JAKARTA - Pada zaman Orde Baru, banyak aktivis, elite politik, hingga tokoh agama dikuntit intel. Hal ini guna mendeteksi pergerakan orang-orang yang dianggap berseberangan dengan pemerintah.
Kisah kiai menghadapi intelijen pemerintah Orde Baru ditulis oleh Rijal Mumaziq dalam tulisan Strategi Kontra Intelijen Para Kiai dilansir Okezone, Kamis (30/11/2023). Salah satu ulama yang dikenal kritis terhadap jalannya pemerintahan adalah KH Abdurrahman Wahid alias Gus Dur.
Sebagai Ketua Umum PBNU pada saat itu, Gus Dur sebagai Ketua Umum PBNU sering dikuntit intel pemerintah. Hal itu karena Gus Dur tergolong tokoh yang kritis terhadap pemerintah. Gus Dur berdoa semoga tidak benar-benar dihabisi oleh rezim saat itu.
Pada Muktamar NU di Situbondo, NU memutuskan kembali ke khittahnya. Para intel berkeliaran di arena muktamar. Bahkan, para agen pemerintah menyusup masuk ke ruang-ruang sidang, memata-matai setiap pembicaraan para kiai.
Dalam sebuah rapat penting yang dihadiri oleh para kiai yang membahas tentang Pancasila, tiba-tiba Gus Dur meminta KH Prof Tolchah Mansoer dan KH Achmad Siddiq agar memimpin sidang dan berpidato menggunakan bahasa Arab.
Kiai Tolchah dan Kiai Achmad yang belum paham maksud Gus Dur segera memimpin rapat menggunakan bahasa Arab. Rapat berjalan mulus karena tentu saja, para kiai yang hadir memahami bahasa Arab sepenuhnya.
Usai rapat, Kiai Tolchah Mansoer bertanya kepada Gus Dur mengenai hal tadi.
“Mas, rapat kita di dalam tadi itu diawasi oleh intelnya pemerintah, makanya sampeyan saya suruh berbahasa Arab. Mengapa? Karena intelnya pemerintah itu intel kepet (abangan) yang nggak bisa bahasa Arab..hehehe.”
Dalam buku “Belajar dari Kiai Sahal”, termuat kisah bagaimana cara yang khas Kiai Sahal menghadapi jaringan telik sandi pemerintah.

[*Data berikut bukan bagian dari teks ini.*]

/-- What the management sessions, attestation, life cycle and weight commands do (R333, R491-R507). The verdicts of unwrapping and of signatures
are operands; keys, hashes and random numbers are free functions (log entry 1). A frame whose TAG verifies is accepted once: its SEQ becomes
the session's, and the same frame again is refused as a replay (R333). -/
def Obligations.Security : Prop :=
  (∀ n m px tagOk s, (s.port n).take 0x0D = some (m, px) → exec (.mgmtTxn n tagOk) s = .next ((s.setPort n px).checkFrame (ofBytes ((m.bytes.drop 32).take 24)) tagOk)) ∧
  (∀ (h : BitVec 192) tagOk s, s.boot.aon = true → exec (.uartFrame h true tagOk) s = .next (s.checkFrame h.toNat tagOk) ∧ exec (.uartFrame h false tagOk) s = .next s) ∧
  (∀ m (nonce : BitVec 384) s, s.sec.lc ≠ .retired →
    exec (.handshakeInit m nonce false 0) s = .next (s.answerMsg m (.refused .keyUnwrap 0)) ∧
    (∀ ok rsvd, rsvd ≠ 0 → exec (.handshakeInit m nonce ok rsvd) s = .next (s.answerMsg m (.refused .rsvdSet 0))) ∧
    exec (.handshakeInit m nonce true 0) s = .next (State.emitOut { s with free := s.free + 1, sec := { s.sec with nextSession := s.sec.nextSession + 1, half := s.sec.half ++ [{ session := s.sec.nextSession, begun := s.now, parts := 0 }] } } (.msg (.initiator s.sec.nextSession) 0x0702 [Config.random s.free % 2 ^ 384, s.sec.nextSession, Config.hmac s.sec.nextSession (nonce.toNat + Config.random s.free % 2 ^ 384 * 2 ^ 384)]))) ∧
  (∀ m session n x node s, s.sec.half.find? (fun x => x.session == session) = some x → n = x.parts + 1 → s.sec.sessions.length < 64 →
    exec (.handshakeFinish m session x.parts n true true node 0) s = .next (({ s with sec := { s.sec with half := s.sec.half.filter (fun y => y.session != session), sessions := Tab.put s.sec.sessions session { peer := node, seqIn := 0, seqOut := 0, used := s.now, badTags := 0 } } }).answerMsg m (.ok session)) ∧
    (∀ part k ok a rsvd, rsvd ≠ 0 → exec (.handshakeFinish m session part k ok a node rsvd) s = .next (s.answerMsg m (.refused .rsvdSet 0))) ∧
    (∀ a, exec (.handshakeFinish m session x.parts n false a node 0) s = .next (({ s with sec := { s.sec with half := s.sec.half.filter (fun y => y.session != session) } }).answerMsg m (.refused .badSignature 0)))) ∧
  (∀ n s, exec (.handshakeTimeout n) s = .next { s with sec := { s.sec with half := s.sec.half.filter (fun x => !(x.session == n && decide (x.begun + 1000000 ≤ s.now))) } }) ∧
  (∀ m (r : BitVec 448) s, rsvdSet r.toNat (maskOf [(0, 383, 0), (48, 7, 0)]) = false →
    (fldB r.toNat 48 1 = 0 → exec (.attestRequest m r) s = .next ((s.answerMsg m (.ok 0)).sendParts m 0 (s.signedReport (fldB r.toNat 0 48)))) ∧
    (2 < fldB r.toNat 48 1 → exec (.attestRequest m r) s = .next (s.answerMsg m (badParam 48 0)))) ∧
  (∀ m (id : BitVec 32) key s, Admitted s m 0 0 → s.sec.sets.length < 16 →
    exec (.weightSetJoin m id key true 0) s = .next (({ s with sec := { s.sec with sets := Tab.put s.sec.sets id.toNat key } }).answerMsg m (.ok 0)) ∧ exec (.weightSetJoin m id key false 0) s = .next (s.answerMsg m (.refused .keyUnwrap 0)) ∧
    (∀ ok rsvd, rsvd ≠ 0 → exec (.weightSetJoin m id key ok rsvd) s = .next (s.answerMsg m (.refused .rsvdSet 0)))) ∧
  (∀ m (id : BitVec 32) key s, 16 ≤ s.sec.sets.length → Tab.has s.sec.sets id.toNat = false → exec (.weightSetJoin m id key true 0) s = .next (s.answerMsg m (.refused .setFull 0))) ∧
  (∀ m (r : BitVec 64) s, Admitted s m 0 0 → bodyRsvd r.toNat [(0, 31, 0)] = false → exec (.weightSetLeave m r) s = .next (({ s with sec := { s.sec with sets := Tab.del s.sec.sets (fldB r.toNat 0 4) } }).answerMsg m (.ok 0))) ∧
  (∀ q (r : BitVec 256) e key x src dst blob a n s, Ready s q 0x0026 r.toNat 0 e → s.ringFrozen q = false → rsvdSet r.toNat (maskOf [(0, 31, 0), (4, 31, 0), (8, 31, 0), (12, 31, 0), (16, 31, 0), (20, 31, 0)]) = false → Tab.find s.sec.sets (fldB r.toNat 0 4) = some key → s.part? e.part = some x →
    s.obj? e.part (fldB r.toNat 4 4) = some src → s.obj? e.part (fldB r.toNat 12 4) = some dst → dst.host = false → 1 ≤ fldB r.toNat 20 4 → fldB r.toNat 16 4 = cdiv (fldB r.toNat 20 4) 65536 → fldB r.toNat 20 4 ≤ dst.length →
    s.readObj src (fldB r.toNat 8 4) (fldB r.toNat 20 4 + 16 * fldB r.toNat 16 4) = some blob → s.sealRange x dst = some (a, n) → (x.sealedRanges.filter (fun y => y.1 != fldB r.toNat 12 4)).length < 16 →
    exec (.weightLoad q r) s = .next (match openBlob key (fldB r.toNat 0 4) (fldB r.toNat 16 4) (fldB r.toNat 20 4) (fldB r.toNat 16 4) 0 blob with
      | none => (s.carvePut x a (List.replicate n 0)).answerCmd q (.refused .blobTag 0)
      | some b => ((s.carvePut x (a + dst.va % 4096) b).updPart e.part (fun y => { y with sealedRanges := y.sealedRanges.filter (fun z => z.1 != fldB r.toNat 12 4) ++ [(fldB r.toNat 12 4, a, n)], sealedSets := Tab.put y.sealedSets (fldB r.toNat 12 4) (fldB r.toNat 0 4) })).answerCmd q (.ok 0))) ∧
  (∀ q (r : BitVec 64) e x y s, Ready s q 0x0027 r.toNat 0 e → s.ringFrozen q = false → rsvdSet r.toNat (maskOf [(0, 31, 0)]) = false → s.part? e.part = some x → x.sealedRanges.find? (fun y => y.1 == fldB r.toNat 0 4) = some y →
    exec (.weightRelease q r) s = .next (((s.carvePut x y.2.1 (List.replicate y.2.2 0)).updPart e.part (fun z => { z with sealedRanges := z.sealedRanges.filter (fun w => w.1 != fldB r.toNat 0 4), sealedSets := Tab.del z.sealedSets (fldB r.toNat 0 4) })).answerCmd q (.ok 0))) ∧
  (∀ m (r : BitVec 896) s, Admitted s m 0 0 → s.fw.act = none → bodyRsvd r.toNat [(0, 7, 0), (1, 0, 0), (8, 383, 0), (56, 383, 0)] = false → s.part.parts = [] →
    (∀ next, s.transition m (fldB r.toNat 0 1) (bit r.toNat 1 0) = some (next, false) → exec (.lifecycleSet m r) s = .next (({ s with sec := { s.sec with change := some (next, none) } }).answerMsg m (.ok 0))) ∧
    (∀ next, s.transition m (fldB r.toNat 0 1) (bit r.toNat 1 0) = some (next, true) → s.sec.banks.length < 4 → exec (.lifecycleSet m r) s = .next (({ s with sec := { s.sec with change := some (next, some { rsa := fldB r.toNat 8 48, slh := fldB r.toNat 56 48 }) } }).answerMsg m (.ok 0))) ∧
    (s.transition m (fldB r.toNat 0 1) (bit r.toNat 1 0) = none → exec (.lifecycleSet m r) s = .next (s.answerMsg m (.refused .badTransition 0)))) ∧
  (∀ m s, Admitted s m 0 0 → s.owner m = true → exec (.serviceToken m true true true) s = .next (({ s with sec := { s.sec with token := true } }).answerMsg m (.ok 0)) ∧
    exec (.serviceToken m true true false) s = .next (s.answerMsg m (.refused .wrongUnit 0)) ∧ exec (.serviceToken m true false true) s = .next (s.answerMsg m (.refused .badSignature 0))) ∧
  (∀ m (r : BitVec 256) s, Admitted s m 0 0 →
    ((s.sec.lc = .owned ∨ s.sec.lc = .retired) → exec (.debugAccess m r) s = .next (s.answerMsg m (.refused .locked 0))) ∧
    ((s.sec.lc = .factory ∨ s.sec.lc = .service) → s.owner m = true → bodyRsvd r.toNat [(0, 7, 0), (8, 63, 0), (16, 63, 0)] = false → s.installed (fldB r.toNat 8 8) = true →
      (fldB r.toNat 0 1 = 0 → exec (.debugAccess m r) s = .next (({ s with sec := { s.sec with debug := true } }).answerMsg m (.ok (ofBytes (s.dramL (fldB r.toNat 8 8) 8))))) ∧
      (fldB r.toNat 0 1 = 1 → exec (.debugAccess m r) s = .next ((State.dramWrite { s with sec := { s.sec with debug := true } } (fldB r.toNat 8 8) (bytesOf 8 (fldB r.toNat 16 8))).answerMsg m (.ok 0))))) ∧
  (∀ m (r : BitVec 64) k n s, Admitted s m 0 0 → bodyRsvd r.toNat [(0, 31, 0), (4, 7, 0)] = false → masterOfBody (fldB r.toNat 4 1) (fldB r.toNat 0 4) = some (k, n) →
    (k = .port → n < 12 → s.portPresent n = false → exec (.masterRelease m r) s = .next (s.answerMsg m (.refused .unitAbsent 0))) ∧
    ((k ≠ .port ∨ 12 ≤ n ∨ s.portPresent n = true) → s.sys.frozen.find? (fun f => f.kind == k && f.num == n) = none → exec (.masterRelease m r) s = .next (s.answerMsg m (.refused .notFrozen 0))) ∧
    (∀ f, (k ≠ .port ∨ 12 ≤ n ∨ s.portPresent n = true) → s.sys.frozen.find? (fun f => f.kind == k && f.num == n) = some f →
      exec (.masterRelease m r) s = .next ((s.addCapture f.part 6 n (match (masterEngine k n).bind s.engine? with | some e => e.station | none => 0xFFFF) (.master k n)).answerMsg m (.ok 0)))) ∧
  (∀ h x (s : State), handshakeMsg (fldB h 0 2) = false → (fldB h 0 2 ≠ 0x0704 ∨ fldB h 4 4 ≠ 0) → Tab.find s.sec.sessions (fldB h 4 4) = some x → x.seqIn < fldB h 8 8 →
    ∃ t y, s.checkFrame h true = t ∧ Tab.find t.sec.sessions (fldB h 4 4) = some y ∧ y.seqIn = fldB h 8 8 ∧
      t.checkFrame h true = t.refuseFrame { session := fldB h 4 4, corr := fldB h 16 4, msg := fldB h 0 2 } .replay)

/-- What the firmware commands do (R508-R515). A bundle's images are operands. -/
def Obligations.Firmware : Prop :=
  (∀ m (r : BitVec 128) s, Admitted s m 0 0 → bodyRsvd r.toNat [(0, 7, 0), (4, 31, 0)] = false → fldB r.toNat 0 1 ≤ 1 → 1 ≤ fldB r.toNat 4 4 → fldB r.toNat 4 4 ≤ slotBytes → s.fw.act = none →
    (s.fw.runsFrom (fldB r.toNat 0 1 == 1) = false → exec (.firmwareBegin m r) s = .next (({ s with fw := { s.fw with opened := some { slot := fldB r.toNat 0 1 == 1, bytes := fldB r.toNat 4 4, session := m.session, pieces := [] } } }).answerMsg m (.ok 0))) ∧
    (s.fw.runsFrom (fldB r.toNat 0 1 == 1) = true → exec (.firmwareBegin m r) s = .next (s.answerMsg m (.refused .slotInUse 0)))) ∧
  (∀ m (h : BitVec 128) data o p s, Admitted s m 0 0 → s.fw.opened = some o → o.session = m.session → bodyRsvd h.toNat [(0, 15, 0), (2, 7, 0), (4, 31, 0)] = false → fldB h.toNat 0 2 * 65536 < o.bytes → fldB h.toNat 2 1 ≤ 31 →
    p = Tab.put o.pieces (fldB h.toNat 0 2 * 32 + fldB h.toNat 2 1) ((data ++ List.replicate 2048 0).take 2048) →
    (fldB h.toNat 2 1 < 31 → fldB h.toNat 0 2 * 65536 + fldB h.toNat 2 1 * 2048 + 2048 < o.bytes → exec (.firmwareWrite m h data) s = .next (({ s with fw := { s.fw with opened := some { o with pieces := p } } }).answerMsg m (.ok 0))) ∧
    (∀ b, o.bytes ≤ fldB h.toNat 0 2 * 65536 + fldB h.toNat 2 1 * 2048 + 2048 → b = blockBytes { o with pieces := p } (fldB h.toNat 0 2) (min 65536 (o.bytes - fldB h.toNat 0 2 * 65536)) →
      exec (.firmwareWrite m h data) s = .next (({ s with fw := { s.fw with opened := some { o with pieces := p.filter (fun e => e.1 / 32 != fldB h.toNat 0 2) }, flash := Memory.writeL s.fw.flash (slotBase o.slot + fldB h.toNat 0 2 * 65536) b } }).answerMsg m (if crc32c b = fldB h.toNat 4 4 then .ok 0 else .refused .blockCrc 0)))) ∧
  (∀ m (r : BitVec 64) images s, bodyRsvd r.toNat [(0, 7, 0)] = false → fldB r.toNat 0 1 ≤ 1 →
    (s.fw.act ≠ none → exec (.firmwareActivate m r images) s = .next (s.answerMsg m (.busy .activationInProgress 0))) ∧
    (∀ c, s.fw.act = none → images.findSome? s.imageBad = some c → exec (.firmwareActivate m r images) s = .next (s.answerMsg m (.refused c 0))) ∧
    (∀ order, s.fw.act = none → images.findSome? s.imageBad = none → (sortBy (·.hwType) images).map (·.hwType) = [1, 2, 3, 4, 5] → s.sys.state ≠ .recovery → activationOrder 5 s.fw.running (sortBy (·.hwType) images) = some order →
      exec (.firmwareActivate m r images) s = .next (s.nextSwitch { ref := m, slot := fldB r.toNat 0 1 == 1, images := (sortBy (·.hwType) images).map (fun i => (i.hwType, i)), order := order, unitNow := 0, begun := s.now } 6))) ∧
  (∀ a ty rest i t s, s.fw.act = some a → a.order = ty :: rest → Tab.find a.images ty = some i →
    t = State.noteSwitch (State.switchEffect { s with fw := { s.fw with run := Tab.put s.fw.run (fwKey ty a.unitNow) { slot := a.slot, image := i }, record := Tab.put s.fw.record (fwKey ty a.unitNow) { slot := a.slot, image := i } }, sys := { s.sys with fwInnkeeper := if ty = 2 then i.version else s.sys.fwInnkeeper } } ty a.unitNow) ty a.unitNow →
    (t.fail.withdraw ≠ none → exec .firmwareSwitchReady s = .next (({ t with fw := { t.fw with act := none } }).answerMsg a.ref (.busy .evacuating 0))) ∧
    (∀ u, t.fail.withdraw = none → (t.unitsOf ty).find? (fun u => decide (a.unitNow < u)) = some u → exec .firmwareSwitchReady s = .next { t with fw := { t.fw with act := some { a with unitNow := u, begun := t.now } } }) ∧
    (t.fail.withdraw = none → (t.unitsOf ty).find? (fun u => decide (a.unitNow < u)) = none → exec .firmwareSwitchReady s = .next (t.nextSwitch { a with order := rest } 6))) ∧
  (∀ a (s : State), a.order = [] → s.nextSwitch a 6 = ({ s with fw := { s.fw with act := none } }).answerMsg a.ref (.ok 0)) ∧
  (∀ a ty rest (s : State), a.order = ty :: rest → ty ≠ 1 → s.nextSwitch a 6 = { s with fw := { s.fw with act := some { a with unitNow := (s.unitsOf ty).headD 0, begun := s.now } } }) ∧
  (∀ a s, s.fw.act = some a → (a.begun + 1000000 ≤ s.now → exec .firmwareSwitchTimeout s = .next (({ s with fw := { s.fw with act := none } }).answerMsg a.ref (.refused .badSignature (a.order.headD 0 + a.unitNow * 256)))) ∧
    (s.now < a.begun + 1000000 → exec .firmwareSwitchTimeout s = .next s)) ∧
  (∀ m s, Admitted s m 0 0 → (([1, 2, 3, 4, 5] : List Nat).all s.oneSlot = true → ∃ l, exec (.firmwareCommit m 0) s = .next (({ s with fw := { s.fw with minSvn := l } }).answerMsg m (.ok 0)) ∧ ∀ ty, 1 ≤ ty → ty ≤ 5 → Tab.getD l ty 0 = max (Tab.getD s.fw.minSvn ty 0) (s.runSvn ty)) ∧
    (([1, 2, 3, 4, 5] : List Nat).all s.oneSlot = false → exec (.firmwareCommit m 0) s = .next (s.answerMsg m (.refused .badTransition 0))))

Pernah, dalam suatu acara besar yang digelar selama beberapa hari, Kiai Sahal selalu rutin diantar jemput oleh seseorang bertubuh tegap memakai sepeda motor.
“Wah, njenengan enak ya kiai. Ke sana-kemari ada yang ngantar pakai sepeda motor!” kata beberapa sahabat Kiai Sahal yang melihatnya diantar naik motor.

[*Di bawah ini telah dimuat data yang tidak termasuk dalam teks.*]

-- ==== Sys2Proof/Laws/Keeps.lean ====
section
/-! SUPPORT. Sys2Proof/Laws/Keeps.lean: every operation of the machine that answers a state keeps the canonical form of every byte memory:
one lemma an operation, named after it. -/

namespace Sys2Proof.Machine

variable {kB : KeepBase}

theorem canon_fst {α : Type} {p : State × α} {a : State} {b : α} (e : p = (a, b)) (h : Canon kB p.1) : Canon kB a := by subst e; exact h
theorem canon_snd {α : Type} {p : α × State} {a : State} {b : α} (e : p = (b, a)) (h : Canon kB p.2) : Canon kB a := by subst e; exact h
theorem vlocals_upd {t : Tab VCell} {k : Nat} {f : VCell → VCell} (h : VLocals t) (hf : ∀ x, Memory.wf x.local' = true → Memory.wf (f x).local' = true) : VLocals (Tab.upd t k f) := by
  unfold Tab.upd
  split
  · rename_i e; exact Tab.all_put (p := fun x : VCell => Memory.wf x.local') h (hf _ (Tab.all_find (p := fun x : VCell => Memory.wf x.local') h e))
  · exact h
theorem slocals_upd {t : Tab SCell} {k : Nat} {f : SCell → SCell} (h : SLocals t) (hf : ∀ x, Memory.wf x.local' = true → Memory.wf (f x).local' = true) : SLocals (Tab.upd t k f) := by
  unfold Tab.upd
  split
  · rename_i e; exact Tab.all_put (p := fun x : SCell => Memory.wf x.local') h (hf _ (Tab.all_find (p := fun x : SCell => Memory.wf x.local') h e))
  · exact h
theorem Tab.all_puts {α : Type} {p : α → Bool} {u : Tab α} {f : Nat → Nat} {acc : Tab α} (h : List.all acc (fun e => p e.2) = true) (hu : List.all u (fun e => p e.2) = true) :
    List.all (u.foldl (fun acc e => Tab.put acc (f e.1) e.2) acc) (fun e => p e.2) = true := by
  induction u generalizing acc with
  | nil => exact h
  | cons a l ih =>
    rw [List.all_cons, Bool.and_eq_true] at hu
    exact ih (Tab.all_put h hu.1) hu.2
theorem vlocals_renum {t : Tab VCell} {f : Nat → Nat} (h : VLocals t) : VLocals (Tab.renum t f) := Tab.all_puts (p := fun x : VCell => Memory.wf x.local') rfl h
theorem slocals_renum {t : Tab SCell} {f : Nat → Nat} (h : SLocals t) : SLocals (Tab.renum t f) := Tab.all_puts (p := fun x : SCell => Memory.wf x.local') rfl h
theorem Memory.wf_canon (m : Sys2Proof.Mem) : Memory.wf (Memory.canon m) = true := by
  induction m with
  | nil => rfl
  | cons a l ih => exact Memory.wf_write ih _ _
theorem slocals_merge {t u : Tab SCell} {f : Nat → Nat} (h : SLocals t) :
    SLocals (Tab.merge t (Tab.all u (fun _ y => { y with store := Memory.canon y.store, local' := Memory.canon y.local' })) f) := by
  refine Tab.all_puts (p := fun x : SCell => Memory.wf x.local') h ?_
  simp [Tab.all, List.all_map, Memory.wf_canon]
theorem vcell_local {s : State} {c : Nat} (hC : Canon kB s) (hm : kB.mem) : Memory.wf (s.vcell c).local' = true := by
  unfold State.vcell Tab.getD
  cases h : Tab.find s.cell.v c with
  | none => rfl
  | some x => exact Tab.all_find (p := fun x : VCell => Memory.wf x.local') (hC.v hm) h
theorem scell_local {s : State} {c : Nat} (hC : Canon kB s) (hm : kB.mem) : Memory.wf (s.scell c).local' = true := by
  unfold State.scell Tab.getD
  cases h : Tab.find s.cell.s c with
  | none => rfl
  | some x => exact Tab.all_find (p := fun x : SCell => Memory.wf x.local') (hC.sc hm) h
theorem vReady_local {s : State} {c op sub regs v} (hC : Canon kB s) (hm : kB.mem) (h : s.vReady c op sub regs = some v) : Memory.wf v.x.local' = true := by
  unfold State.vReady at h
  repeat' split at h
  all_goals try contradiction
  all_goals first | (cases h; exact vcell_local hC hm) | (dsimp only at h; split at h <;> first | contradiction | (cases h; exact vcell_local hC hm))
theorem sReady_local {s : State} {c op sub regs v} (hC : Canon kB s) (hm : kB.mem) (h : s.sReady c op sub regs = some v) : Memory.wf v.x.local' = true := by
  unfold State.sReady at h
  repeat' split at h
  all_goals try contradiction
  all_goals first | (cases h; exact scell_local hC hm) | (dsimp only at h; split at h <;> first | contradiction | (cases h; exact scell_local hC hm))
theorem canon_v {s : State} {v : Tab VCell} (hC : Canon kB s) (hv : kB.mem → VLocals v) : Canon kB { s with cell := { s.cell with v := v } } := { hC with v := hv }
theorem canon_sc {s : State} {v : Tab SCell} (hC : Canon kB s) (hv : kB.mem → SLocals v) : Canon kB { s with cell := { s.cell with s := v } } := { hC with sc := hv }
@[simp] theorem VCell.go_local (x : VCell) (t l : Nat) (r : List Nat) : (x.go t l r).local' = x.local' := rfl
@[simp] theorem VCell.setLane_local (x : VCell) (r i v : Nat) : (x.setLane r i v).local' = x.local' := rfl
@[simp] theorem VCell.writeLanes_local (x : VCell) (r : Nat) (l : List (Nat × Nat)) : (x.writeLanes r l).local' = x.local' := by rw [VCell.writeLanes_eq]
@[simp] theorem VCell.setA_local (x : VCell) (a v : Nat) : (x.setA a v).local' = x.local' := by rw [VCell.setA_eq]
@[simp] theorem VCell.setPred_local (x : VCell) (a v : Nat) : (x.setPred a v).local' = x.local' := by rw [VCell.setPred_eq]
@[simp] theorem VCell.flag_local (x : VCell) (f : FpFlags) : (x.flag f).local' = x.local' := by unfold VCell.flag; (repeat' split) <;> rfl
@[simp] theorem VCell.setStatus_local (x : VCell) (v : Nat) : (x.setStatus v).local' = x.local' := rfl
@[simp] theorem VCell.writeSr_local (x : VCell) (r v : Nat) : (x.writeSr r v).local' = x.local' := by unfold VCell.writeSr; (repeat' split) <;> rfl
@[simp] theorem SCell.go_local (x : SCell) (t l : Nat) (r : List Nat) : (x.go t l r).local' = x.local' := rfl
@[simp] theorem SCell.jump_local (x : SCell) (t l : Nat) : (x.jump t l).local' = x.local' := rfl
@[simp] theorem SCell.setR_local (x : SCell) (t l : Nat) : (x.setR t l).local' = x.local' := by unfold SCell.setR; (repeat' split) <;> rfl
theorem canon_ite_fst {α : Type} {c : Prop} [Decidable c] {a b : State × α} (ha : Canon kB a.1) (hb : Canon kB b.1) : Canon kB (if c then a else b).1 := by split <;> assumption

theorem wf_foldl {α : Type} {f : Sys2Proof.Mem → α → Sys2Proof.Mem} {l : List α} {m : Sys2Proof.Mem} (h : Memory.wf m = true) (hf : ∀ m a, Memory.wf m = true → Memory.wf (f m a) = true) : Memory.wf (l.foldl f m) = true := by
  induction l generalizing m with
  | nil => exact h
  | cons a l ih => exact ih (hf _ _ h)
theorem all_filter {α : Type} {l : List α} {p q : α → Bool} (h : l.all p = true) : (l.filter q).all p = true := by
  rw [List.all_eq_true] at h ⊢; exact fun x hx => h x (List.mem_filter.1 hx).1
theorem vlocals_move {t : Tab VCell} {a b : Nat} (h : VLocals t) : VLocals (Tab.moveCells t a b) := vlocals_renum (all_filter h)
theorem slocals_move {t : Tab SCell} {a b : Nat} (h : SLocals t) : SLocals (Tab.moveCells t a b) := slocals_renum (all_filter h)
theorem slocals_all {t : Tab SCell} {f : Nat → SCell → SCell} (h : SLocals t) (hf : ∀ k x, Memory.wf x.local' = true → Memory.wf (f k x).local' = true) : SLocals (Tab.all t f) := by
  unfold SLocals Tab.all at *
  rw [List.all_map]
  rw [List.all_eq_true] at h ⊢
  exact fun e he => hf _ _ (h e he)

“Lha, enak gimana, wong itu intel-nya Kodim,” jawab Kiai Sahal.
Dalam beberapa kali bahtsul masail di MWCNU Margoyoso Pati, ada pihak intel yang mengawasi dengan menyaru sebagai kiai maupun santri.
Kiai Sahal membuka acara, mempersilakan sambutan beberapa pihak, memulai diskusi fiqh sebagai pengantar, sampai menunggu intelnya menyingkir pulang.
Setelah si intel pulang, barulah bahtsul masail sebenarnya dimulai dan dijalankan dengan serius.